Dernier avatar en date : le Mémorial Ivo Van Damme s’appellera désormais « Belgacom Memorial ». Comme l’annonce a été faite fin mars, beaucoup ont cru à un poisson d’avril anticipé. Car un « mémorial », en principe, c’est un monument ou une manifestation en mémoire de quelqu’un ou d’un événement important. Mais soit, on sait déjà que dans le monde corporate, les mots ne signifient plus rien. C’est aussi un monde sans histoire au sens propre. Pour preuve, la justification donnée par Bob Verbeeck, le patron de Golazo, l’entreprise qui gère le célèbre meeting d’athlétisme bruxellois : « Nous avons fait une étude et il est apparu que de moins en moins de personnes savent qui était Ivo Van Damme. Beaucoup pensaient que le Mémorial Van Damme était en l’honneur de Jean-Claude Van Damme. »[1] Magie du monde libre et sans entraves où il n’est plus nécessaire de s’encombrer d’une mémoire, puisque tout change tout le temps. Qui, d’ailleurs, se souviendra encore de Belgacom dans dix ans, quand l’opérateur aura changé de nom pour la troisième fois, ou qu’il aura fait faillite ou été racheté ?
Stade anal
Le phénomène n’est pas nouveau. Il n’affecte pas que les noms de compétitions, mais aussi ceux des enceintes sportives elles-mêmes. Où croyez-vous que se trouve l’« Emirates Stadium » ? À Dubaï ? Pas du tout, il est au nord de Londres, c’est le stade du club d’Arsenal, dont la compagnie émiratie est le principal sponsor. Le Palais des Sports de Rouen porte désormais le nom d’une barre chocolatée. Celui de Charleroi, c’est le RTL Spiroudôme. Et ne dites plus « Sportpaleis vans Antwerpen », mais « Lotto Arena ». En Allemagne, c’est pire, il ne reste plus grand-chose à renommer. Sans parler des États-Unis, où ont été inventés les contrats de « naming » et où ils font florès depuis plus de dix ans.

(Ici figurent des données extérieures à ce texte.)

/-- A command raises a fault of the state it starts from, or applies its rule. -/
theorem exec_next {i : Instr} {s t : State} (h : exec i s = .next t) : (∃ f, t = s.raiseFault f) ∨ s.Extends t := by
  rw [exec_eq_runCommand] at h
  obtain ⟨f, -, hr⟩ | ⟨f, -, -, hr⟩ | ⟨u, -, hu, hr⟩ := runCommand_cases i s (commandBody s i) <;> rw [hr] at h <;> cases h
  · exact .inl ⟨f, rfl⟩
  · exact .inl ⟨f, rfl⟩
  · exact .inr ((extends_commandBody hu).trans u.extends_endCommand)

theorem commandStep_next {c : Ctx} {s t : State} (h : commandStep c s = .next t) : s.FaultsTo t ∨ s.Extends t := by
  unfold commandStep at h
  split at h
  · cases h
    exact .inr (.refl s)
  · cases h
    exact .inl (s.faultsTo_raiseFault _)
  · next i u hf =>
    obtain ⟨-, rest, -, rfl⟩ := fetchCommand_command hf
    obtain ⟨f, rfl⟩ | ht := exec_next h
    · exact .inl ⟨f, by cases c <;> rfl⟩
    · exact .inr ((s.extends_takeFrom c rest).trans ht)

/-! Handler steps -/

theorem extends_busRetry {p : Nat} {s t : State} (h : busRetry p s = .ok t) : s.Extends t := by
  unfold busRetry at h
  simp only at h
  split_ifs at h
  cases h
  simp [State.Extends]

theorem extends_busStoreHigh {p : Nat} {s t : State} (h : busStoreHigh p s = .ok t) : s.Extends t := by
  unfold busStoreHigh at h
  simp only at h
  split at h
  · cases h
  · next u hw =>
    cases h
    exact (State.extends_memWrite hw).trans (by simp [State.Extends])

theorem extends_busMergeLow {p : Nat} {s t : State} (h : busMergeLow p s = .ok t) : s.Extends t := by
  unfold busMergeLow at h
  simp only at h
  split at h
  · cases h
  · split at h
    · cases h
    · next u hw =>
      cases h
      exact (State.extends_memWrite hw).trans (by simp [State.Extends])

theorem extends_busTransition {p : Nat} {k : BusFlag} {s t : State} (h : busTransition p k s = .ok t) : s.Extends t := by
  unfold busTransition at h
  split at h
  · cases h
    simp [State.Extends]
  · cases h
    simp [State.Extends]
  · cases h
    simp [State.Extends]
  · exact extends_busRetry h
  · exact extends_busStoreHigh h
  · exact extends_busMergeLow h
  · cases h
    simp [State.Extends]
  · cases h

theorem extends_serTransition {p : Nat} {k : SerFlag} {s t : State} (h : serTransition p k s = .ok t) : s.Extends t := by
  unfold serTransition at h
  split at h <;> cases h <;> simp [State.Extends]

/-- A handler's end raises a fault of the state before the step, or keeps the transition's effects. -/
theorem finishHandler_extends {s t : State} {r : Result} (hr : ∀ u, r = .ok u → s.Extends u) (h : finishHandler s r = .next t) :
    s.FaultsTo t ∨ s.Extends t := by
  obtain ⟨u, hu, rfl⟩ | ⟨f, -, rfl⟩ := finishHandler_next h
  · exact .inr (hr u hu)
  · exact .inl (s.faultsTo_raiseFault f)

theorem busHandler_next {p : Nat} {k : BusFlag} {s t : State} (h : busHandler p k s = .next t) : s.FaultsTo t ∨ s.Extends t := by
  unfold busHandler at h
  split at h
  · exact finishHandler_extends (fun u hu => (s.extends_setBus p _).trans (extends_busTransition hu)) h
  · cases h
    exact .inr (.refl s)

theorem serHandler_next {p : Nat} {k : SerFlag} {s t : State} (h : serHandler p k s = .next t) : s.FaultsTo t ∨ s.Extends t := by
  unfold serHandler at h
  split at h
  · exact finishHandler_extends (fun u hu => (s.extends_setSer p _).trans (extends_serTransition hu)) h
  · cases h
    exact .inr (.refl s)

/-! The other steps -/

theorem extends_applyEvent (e : Event) (s : State) : s.Extends (applyEvent e s) := by
  cases e <;> exact .refl s

theorem eventStep_next {s t : State} (h : eventStep s = .next t) : s.Extends t := by
  unfold eventStep at h
  split at h
  · cases h
    exact .refl s
  · split at h <;> cases h
    exact extends_applyEvent _ _

theorem extends_busResetCompletion (p : Nat) (s : State) : s.Extends (busResetCompletion p s) := by
  simp [State.Extends, busResetCompletion]

theorem serStartCompletion_effect (p : Nat) (bytes : List Byte) (s : State) :
    s.FaultsTo (serStartCompletion p bytes s) ∨ s.Extends (serStartCompletion p bytes s) := by
  unfold serStartCompletion
  obtain ⟨-, hb⟩ | ⟨-, hb⟩ := serBegin_cases p bytes s <;> rw [hb]
  · exact .inl (s.faultsTo_raiseFault _)
  · exact .inr ((extends_serEffects p bytes s).trans (by simp [State.Extends]))

theorem completionStep_effect (s : State) : s.FaultsTo (completionStep s) ∨ s.Extends (completionStep s) := by
  unfold completionStep
  split
  · exact .inr (.refl s)
  · split
    · exact .inr (.refl s)
    · exact serStartCompletion_effect _ _ s
  · split
    · exact .inr (extends_busResetCompletion _ s)
    · exact .inr (.refl s)

theorem extends_hostStoreStep (s : State) : s.Extends (hostStoreStep s) := by
  unfold hostStoreStep
  split
  · exact .refl s
  · split <;> exact .refl s

/-- Whatever step a move names, it raises a precise fault or applies effects that only append to the traces. -/
theorem moveStep_next {m : Move} {s t : State} (h : moveStep m s = .next t) : s.FaultsTo t ∨ s.Extends t := by
  cases m with
  | command c => exact commandStep_next h
  | event => exact .inr (eventStep_next h)
  | busHandler p k => exact busHandler_next h
  | serHandler p k => exact serHandler_next h
  | completion =>
    cases h
    exact completionStep_effect s
  | hostStore =>
    cases h
    exact .inr (extends_hostStoreStep s)

/-- A step raises a precise fault of the state with its move taken, or applies effects that only append to the traces. -/
theorem step_effect {s t : State} (h : step s = .next t) :
    { s with moves := s.moves.tail }.FaultsTo t ∨ s.Extends t := by
  obtain ⟨-, ⟨-, rfl⟩ | ⟨m, rest, hm, hs⟩⟩ := step_next h
  · exact .inr (.refl t)
  · rw [hm]
    exact moveStep_next hs

/-! The statements of 00_scope.md -/

/-- Settles O11: effects that raise no fault keep the fault code, which is 0 before any step. -/
theorem raisedFaultIsPrecise : Obligations.RaisedFaultIsPrecise := by
  intro s t h ht
  obtain ⟨hs, -⟩ := step_next h
  obtain ⟨f, hf⟩ | ⟨-, hcode, -, -⟩ := step_effect h
  · rw [hf]
    rfl
  · exact absurd (hcode.trans hs) ht

/-- Settles O56: a fault leaves the traces and the parameters, every other effect only appends. -/
theorem tracesOnlyGrow : Obligations.TracesOnlyGrow := by
  intro s t h
  obtain ⟨f, hf⟩ | ⟨hcfg, -, ⟨acts, hact⟩, ⟨rs, hresp⟩⟩ := step_effect h
  · rw [hf]
    exact ⟨rfl, ⟨[], by simp⟩, ⟨[], by simp⟩⟩
  · exact ⟨hcfg, ⟨acts, hact.symm⟩, ⟨rs, hresp.symm⟩⟩

/-- Settles O7: the port is open, so the fetch hands over the decoded command. -/
theorem stepRunsTheDecodedCommand : Obligations.StepRunsTheDecodedCommand := by
  intro s c ms i rest hh hm hopen hd
  have ha : ({ s with moves := ms } : State).accepts c = true := by
    cases c with
    | fg => exact State.accepts_fg.2 (hopen rfl)
    | irq => exact State.accepts_irq _
  calc step s = commandStep c { s with moves := ms } := step_move hh hm
    _ = exec i (({ s with moves := ms } : State).takeFrom c rest) := commandStep_of_decode ha (by cases c <;> exact hd)
    _ = _ := by cases c <;> rfl

/-- Settles O8: `step_move` for each move; the closed `FG` port hands over nothing. -/
theorem stepTakesTheNamedMove : Obligations.StepTakesTheNamedMove := by
  intro s ms hh
  refine ⟨step_of_no_moves hh, step_move hh, fun p k => step_move hh, fun p k => step_move hh, step_move hh, fun hm hclosed => ?_⟩
  have ha : ({ s with moves := ms } : State).accepts .fg = false := by
    rw [← Bool.not_eq_true, State.accepts_fg]
    rintro ⟨hheld, hawake⟩
    obtain h | h := hclosed
    · exact h hheld
    · exact Bool.false_ne_true (hawake.symm.trans h)
  exact (step_move hh hm).trans (commandStep_of_not_accepts ha)

/-- Settles O9: a nonzero fault code closes both the step and quiescence. -/
theorem haltedCoreTakesNoStep : Obligations.HaltedCoreTakesNoStep :=
  fun _ h => ⟨step_of_halted h, quiescent_of_halted h⟩

end Sys2Proof.Machine
end

section
/-! The invariant of 10_state.md R38, a clause per element, and one rule per state operation that keeps it. -/

namespace Sys2Proof.Machine

/-! The invariant, a clause per element -/

/-- The clauses of the invariant on one bus engine. -/
def BusUnit.Checked (c : Params) (u : BusUnit) : Prop :=
  fitsIn c.evtW u.recEvt = true ∧
    (u.busBusy = true → u.recDir = .read ∧ u.recCount = 2#4 ∧ u.recDest.getLsbD 0 = false ∧ c.admits u.recDest 2 = true)

/-- The clauses of the invariant on one serial engine. -/
def SerUnit.Sound (c : Params) (u : SerUnit) : Prop := u.txbuf.length = c.txCap ∧ u.Coherent c.txCap

/-- The clauses of the invariant on one queue. -/
def QueueUnit.Sound (c : Params) (u : QueueUnit) : Prop :=
  (u.qbuf.length = c.qcap ∧ u.diagbuf.length = c.diagCap) ∧ u.qrd < c.qcap ∧ u.qwr < c.qcap ∧ u.diagLen.toNat ≤ c.diagCap

/-- `State.Inv` with its clauses named and sorted by the element they speak of, so that an operation renews only the clauses of the
elements it writes. -/
structure State.Sound (s : State) : Prop where
  legal : s.cfg.legal = true
  cntLength : s.cnt.length = s.cfg.nDepth
  busLength : s.bus.length = s.cfg.nBus
  serLength : s.ser.length = s.cfg.nSer
  queueLength : s.queue.length = s.cfg.nSer
  bounded : s.CountersBounded
  pending : fitsIn s.cfg.evtW s.pending = true
  bus : ∀ u ∈ s.bus, u.Checked s.cfg
  ser : ∀ u ∈ s.ser, u.Sound s.cfg
  queue : ∀ u ∈ s.queue, u.Sound s.cfg
  held : s.HeldOk
  memory : Memory.wf s.dmem = true

theorem State.inv_iff_sound (s : State) : s.Inv ↔ s.Sound := by
  constructor
  · rintro ⟨hlegal, ⟨hcnt, hbus, hser, hqueue, htx, hq⟩, hbound, ⟨hpend, hevt⟩, hidx, hcoh, hrec, hheld, hmem⟩
    exact ⟨hlegal, hcnt, hbus, hser, hqueue, hbound, hpend, fun u hu => ⟨hevt u hu, hrec u hu⟩, fun u hu => ⟨htx u hu, hcoh u hu⟩,
      fun u hu => ⟨hq u hu, hidx u hu⟩, hheld, hmem⟩
  · rintro ⟨hlegal, hcnt, hbus, hser, hqueue, hbound, hpend, hb, hs, hq, hheld, hmem⟩
    exact ⟨hlegal, ⟨hcnt, hbus, hser, hqueue, fun u hu => (hs u hu).1, fun u hu => (hq u hu).1⟩, hbound, ⟨hpend, fun u hu => (hb u hu).1⟩,
      fun u hu => (hq u hu).2, fun u hu => (hs u hu).2, fun u hu => (hb u hu).2, hheld, hmem⟩

/-! Parameters, masks and lists -/

theorem Params.qcap_pos {c : Params} (h : c.legal = true) : 0 < c.qcap := by
  simp only [Params.legal, Bool.and_eq_true, isQueueCapacity, List.any_eq_true, decide_eq_true_eq] at h
  obtain ⟨k, -, -, hk⟩ : ∃ k, k ∈ List.range 17 ∧ 1 ≤ k ∧ c.qcap = 2 ^ k := by tauto
  rw [hk]
  exact Nat.two_pow_pos k

theorem fitsIn_zero (n : Nat) : fitsIn n 0#32 = true := by
  simp [fitsIn]

theorem fitsIn_or {n : Nat} {a b : Word} (ha : fitsIn n a = true) (hb : fitsIn n b = true) : fitsIn n (a ||| b) = true := by
  simp only [fitsIn, decide_eq_true_eq, BitVec.toNat_or] at *
  exact Nat.or_lt_two_pow ha hb

theorem fitsIn_and {n : Nat} {a : Word} (ha : fitsIn n a = true) (b : Word) : fitsIn n (a &&& b) = true := by
  simp only [fitsIn, decide_eq_true_eq, BitVec.toNat_and] at *
  exact lt_of_le_of_lt Nat.and_le_left ha

/-- 30_encoding.md R61. -/
theorem State.eventMask_fits {s : State} (h : s.cfg.legal = true) (w : Word) : fitsIn s.cfg.evtW (s.eventMask w) = true := by
  have hw : 2 ^ s.cfg.evtW ≤ 2 ^ 32 := Nat.pow_le_pow_right (by omega) (Params.legal_bounds h).1
  have hpos := Nat.two_pow_pos s.cfg.evtW
  simp only [fitsIn, State.eventMask, decide_eq_true_eq, BitVec.toNat_and, BitVec.toNat_ofNat]
  rw [Nat.mod_eq_of_lt (by omega)]
  exact Nat.and_lt_two_pow _ (by omega)

theorem Params.evtTxDone_fits {c : Params} (h : c.legal = true) (p : Nat) : fitsIn c.evtW (c.evtTxDone.getD p 0#32) = true := by
  simp only [Params.legal, Bool.and_eq_true, List.all_eq_true] at h
  obtain ⟨-, hall⟩ := h
  rw [List.getD_eq_getElem?_getD]
  cases hp : c.evtTxDone[p]? with
  | none => exact fitsIn_zero _
  | some m => exact hall m (List.mem_of_getElem? hp)

/-- A payload that a serial engine takes (43_serial_tx.md R111). -/
theorem length_of_not_badTxLength {c : Params} {n : Nat} (h : ¬badTxLength c n = true) : 1 ≤ n ∧ n ≤ c.txCap := by
  simp only [badTxLength, Bool.or_eq_true, decide_eq_true_eq, not_or] at h
  omega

Pour ne prendre qu’un seul exemple, en 2002, Gilette a ainsi dépensé 325 millions de dollars pour voir son nom apposé durant vingt ans au stade des New England Patriots, le mythique club de football américain.
Cette omniprésence des marques dans les événements massivement fréquentés – par des consommateurs solvables, par des jeunes très perméables au côté « fun » de la « logo attitude », etc. – est quelquefois mollement critiquée pour des raisons « éthiques ». Que plus un seul festival, concours, camp de vacances, plus une seule
soirée n’échappe à l’association systématique avec un emblème de la société de consommation n’est problématique que pour le tabac (déjà banni partout, sauf de la Formule 1) ou l’alcool, comme s’il ne s’agissait que de la limite entre consommation responsable et celle qui ne le serait pas. Et comme si le fait que les marques aient ravalé toute l’industrie de notre temps libre et toute la culture à l’abstraction du capital n’était pas le nouvel opium du peuple.